ナチュラルな原材料からつくられるフレッシュハンドメイドコスメで幅広い層に人気のLUSHは今年、LGBTの権利を守るグローバルキャンペーン団体All Outと共に、ロシアで成立した反同性愛法に異議を唱えるキャンペーンをグローバルに展開しました。
そのキャンペーンの一環として、日本でもLUSH全店舗にて、ピンクトライアングルを体にペイントし、SNSで一斉拡散するキャンペーンを実施しました。ピンクトライアングルとは、ナチス時代、強制収容された同性愛者につけられたマークでしたが、今では、LGBTのプライドや権利のシンボルとされています。
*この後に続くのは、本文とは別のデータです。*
/-- The blocks of every pilot channel end with the chain-time second: in the first tempo of the next one, before its output, and
once (R222). -/
def execPilotBlock (s : State) : Host.Outcome State Fault Refusal :=
  .next (
    if mtrOn s ∧ secTempo s ∧ s.mtr.outs = 0 ∧ s.mtr.blkSec ≠ some (secondOf s) then
      eachUpTo 16 (fun c t => if cPilot t c then pilBlock c t else t) { s with mtr.blkSec := some (secondOf s) }
    else s)

/-! ### The phase stage (R210, R215) -/

/-- Coefficient k of the 6-tap Lagrange fractional delay of `d` outputs. -/
def lagrange (d : Rat) (k : Nat) : Rat :=
  (List.range 6).foldl (fun a j => if j = k then a else a * (d - j) / ((k : Rat) - j)) 1

/-- The phase stage, a delay of 40,000 ns − D_T, on the newest values of its input; D_T in 2⁻⁸ ns. -/
def phaseStage (dT : Int) (x : List Int) : Int :=
  let d : Rat := (40000 - (dT : Rat) / 256) / 50000
  sat32 (nearest ((List.range 6).foldl (fun a k => a + lagrange d k * ((x.getD k 0 : Int) : Rat)) 0))

/-! ### One decimator output (R209–R215, R228–R234) -/

/-- The correction chain: y_t and y (R215); `ref` in units of 2⁻³⁰. -/
def correct (s : State) (c : Nat) (d ref : Int) : Rat × Rat :=
  let k := chan s c
  let raw : Rat := ((d * cFs s c : Int) : Rat) / 1073741824
  let yt := (raw - (cOffset s c : Rat) / 256) * (1 + (k.gT : Rat) / 256000000)
  if cPilot s c then
    (yt, yt * (1 + k.pil.gP / 1000000) - (cPilAmp s c : Rat) * ((ref : Rat) / 1073741824))
  else (yt, yt)

def acUse (u : Nat) : Bool := u == 3 || u == 4 || u == 5

/-- How many corrected values a channel keeps: for its RMS, or for the demodulation of the residual current. -/
def keepVals (u : Nat) : Nat := if acUse u then 1024 else if u = 6 then 64 else 0

/-- One channel's output: D from the phase stage, OVR at 0.92 of full scale (R209), the corrected value to its stream, MTR_VALc and
the sums; the reference of a pilot passes the same phase stage, so that it has the channel's timing (R222). -/
def chanOutput (o : Decim) (c : Nat) (s : State) : State :=
  if cUse s c = 0 then s
  else
    let trans := o.trans.getLsbD c
    let s0 := onChan c (fun k =>
      { k with run := if trans then k.run + 1 else 0, fir := (toSigned 32 (o.d.getD c 0).toNat :: k.fir).take 6 }) s
    let d := phaseStage (chan s0 c).dT (chan s0 c).fir
    if (chan s0 c).dead then s0
    else
      let ref := if cPilot s c then phaseStage (chan s0 c).dT (pilLine s (cPil s c)).mdl else 0
      let y := correct s0 c d ref
      let ovr := decide (92 * 1073741824 ≤ 100 * d.natAbs)
      let v := sat32 (nearest (y.2 * 256))
      let s1 := onChan c (fun k =>
        { k with y := y.2, val := v, hist := (v :: k.hist).take (keepVals (cUse s c)),
                 pil := if cPilot s c then { pilSum y.1 ((ref : Rat) / 1073741824) k.pil with bad := k.pil.bad || ovr } else k.pil }) s0
      let s2 := { strmPut c (nearest y.2) s1 with mtr.got := setBit s1.mtr.got c true }
      if ovr then raiseMtr F.MTR_FLAGS_OVR (withFaults c (onChan c (fun k => { k with ovr := true })) s2) else s2

/-- The starting limit: a current in mA below 0.05 % of ICONF (R231). -/
def belowStart (s : State) (n : Nat) (ma : Rat) : Bool := decide (20 * ma < (eIconf s n : Rat))

def absR (q : Rat) : Rat := if q < 0 then -q else q

/-- RMS of an AC channel over the last mains cycle, in its unit. -/
def chanRms (s : State) (c : Nat) : Rat := (isqrt ((chan s c).ms) : Rat) / 256

/-- v × i in W from mV and mA. -/
def watts (s : State) (v i : Nat) : Rat := (chan s v).y * (chan s i).y / 1000000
グローバル企業が、全世界で一貫したメッセージを発信していく勇気ある行動は、多くのLGBTに希望を与えました。

  

メディア賞 Media Award

LGBTコミュニティとそのカルチャーを正確かつ公平に報道、描写したテレビ、ラジオ、新聞、雑誌、インターネットなどのメディア・作品に贈られます。

NHK総合「探検バクモン “性”をめぐる大冒険」

The NHK TV show “Tanken Bakumon: Deep Inside”
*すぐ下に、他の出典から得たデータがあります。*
/-- Legal time at the edge that ends the running tempo is behind the high-water mark (R260). -/
def ltBehind (s : State) : Bool :=
  decide ((nextEdge s : Int) + s.bil.offNext.getD s.bil.dyn.off < (s.bil.dyn.hwm : Int))

/-- The flags that the state of a tempo sets in every open session (R238, R274, R462). -/
def sessFlags (s : State) : State :=
  eachUpTo 4 (fun n t =>
    let pil : Bool := match epOf t n with | some e => t.mtr.faultSeen.testBit e || epFault t e | none => false
    let behind := ltBehind t
    let f := 4 * b2n pil + 8 * b2n (rbit t F.LCD_STATUS_CRACK) + 32 * b2n behind + 64 * b2n t.lea.mismatch
    onSess n (fun x => { x with flags := x.flags ||| f }) t) s

/-! ### Legal time (R253–R259, R286–R288) -/

/-- Δ of a time event, in signed whole seconds (R294). -/
def wholeSec (d : Int) : Nat := ofSigned 48 (d / 1000000000)

/-- A change of the validity of legal time at chain time `t`, with the Δ that moved legal time there, 0 where none did (R294). -/
def validTo (t : Nat) (d : Int) (v : Bool) (s : State) : State :=
  if s.bil.legalValid = v then s else bilPostAt t 0x03 4 6 (wholeSec d) { s with bil.legalValid := v }

def locked (s : State) : Bool := s.tmp.mode == .locked || s.tmp.mode == .coord

/-- Legal time becomes valid once the state is restored and MODE reads LOCKED or COORD, unless it lies more than 86,400 s
behind the mark (R254). -/
def ltCheck (s : State) : State :=
  if s.bil.legalValid || !s.bil.restored || !locked s || s.bil.ltBad then s
  else if s.bil.dyn.hwm ≤ s.bil.legal + 86400000000000 then
    let s1 := validTo (nextEdge s) 0 true s
    if s.bil.legal < s.bil.dyn.hwm then onDyn (fun d => { d with replay := true }) s1 else s1
  else { s with bil.ltBad := true }

/-- Legal time has moved by Δ at an edge: open sessions are marked; a forward step cuts the interval and leaves boundaries
to pass over, a backward one closes the interval as partial and starts the replay (R269, R287, R288). -/
def legalMoved (delta : Int) (code : Nat) (s : State) : State :=
  let s1 := eachUpTo 4 (fun n t => onSess n (fun x => { x with flags := setBit x.flags 0 true }) t) s
  let s2 := raiseBil F.BIL_FLAGS_TSTEP (bilPostAt s1.tmp.chain 0x03 code 6 (wholeSec delta) s1)
  if 0 < delta then { onDyn (fun d => { d with cut := true }) s2 with bil.jump := s2.bil.jump <|> some false }
  else
    let s3 := if s2.bil.dyn.act then
        (usedRegs s2).foldl (fun t j => demandReg s2.bil.legal false j t) (onDyn (fun d => { d with cut := true }) s2)
      else s2
    onDyn (fun d => { d with cut := false, replay := true }) (if s3.bil.logs = s2.bil.logs then s3 else jDue 0xA s3)

/-- The offset and legal time at an edge: the slew's or the signed step's offset takes force, and a step of chain time by
`cstep` moves legal time with it (R253, R255, R256, R259). -/
def edgeLegal (cstep : Int) (s : State) : State :=
  let off := match s.bil.stepTok with | some o => o | none => s.bil.offNext.getD s.bil.dyn.off
  let s1 := onDyn (fun d => { d with off := off })
    { s with bil.offNext := none, bil.stepTok := none, bil.legal := ((s.tmp.chain : Int) + off).toNat }
  let s2 := match s.bil.stepTok with
    | some o => if o = s.bil.dyn.off then s1 else { legalMoved (o - s.bil.dyn.off) 2 s1 with bil.ltBad := false }
    | none => s1
  if cstep = 0 then s2
  else
    let s3 := jDue 0xA (logLegal s2.bil.legal 3 0 cstep off (legalMoved cstep 3 s2))
    if cstep < -86400000000000 then validTo s3.tmp.chain cstep false { s3 with bil.ltBad := true } else s3

/-! ### BOOK (R285) -/

/-- Boundaries passed over by a step or while the module was down, each of zero duration (R284, R287). -/
def bookJump (s : State) : State :=
  match s.bil.jump with
  | none => s
  | some late =>
    if !s.bil.legalValid then s
    else
      let s1 := boundaries true late s.bil.dyn.hwm s.bil.legal { s with bil.jump := none }
      markTo s.bil.legal (onDyn (fun d => { d with cut := true }) s1)

/-- The batches handed over: an older one belongs to a tempo whose BOOK was aborted, and that tempo's boundaries follow it, unless
a step over them is still to be processed (R63, R285). -/
def bookBatch (newOff : Int) (b : Nat × List Inc) (s : State) : State :=
  let s1 := b.2.foldl (fun t i => bookInc (incTariff t i) i t) s
  if b.1 < nextEdge s && s.bil.legalValid && s.bil.jump.isNone then
    let hi := ((b.1 : Int) + newOff).toNat
    markTo hi (boundaries false false (if s.bil.legal < s.bil.dyn.hwm then hi else s.bil.dyn.hwm) hi s1)
  else s1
NHK Eテレの「ハートネットTV」とコラボレーションして作られた番組。爆笑問題の二人が赤い口紅をして並んだ電車のポスターも大変話題になりました。NHK総合という一般の視聴者が多いチャンネルで、しかも爆笑問題という国民的なお笑いタレントがLGBTのホーム新宿2丁目をナビゲート。日本におけるLGBTの暮らしぶりや様々な問題をわかりやすくゲストとともにトークで展開し、LGBTが身近な存在であることをぐっと近づけてくれました。およそ20人に1人が、LGBTと言われる日本。「すぐ近くにいる友人や同僚、家族。誰もが幸せでいられるために虹をかけよう」と温かいメッセージでLGBTに勇気と希望を与えてくれました。

  

特別賞 Special Award

顕著な活動やユニークなプロジェクト、長年の功績に対して贈られます。

佐藤 かよ

Kayo Sato

ファッションモデル、タレントとして活躍中の佐藤かよ。男性として生まれましたが、15歳から女性として生活をはじめ、その境遇を21歳のときにテレビでカミングアウトしました。LGBT、性同一性障害はその人の個性であり、力だと信じ、彼女はモデルになることを夢み、そしてその夢を叶えました。カミングアウト後はLGBTに関する活動も続け、今年6月アメリカ大使館で開催されたLGBT Pride月間では、若い世代に自分らしく生きる素晴らしさについて語ったスピーチが話題になりました。TVCMでも母親役として登場したことが注目されています。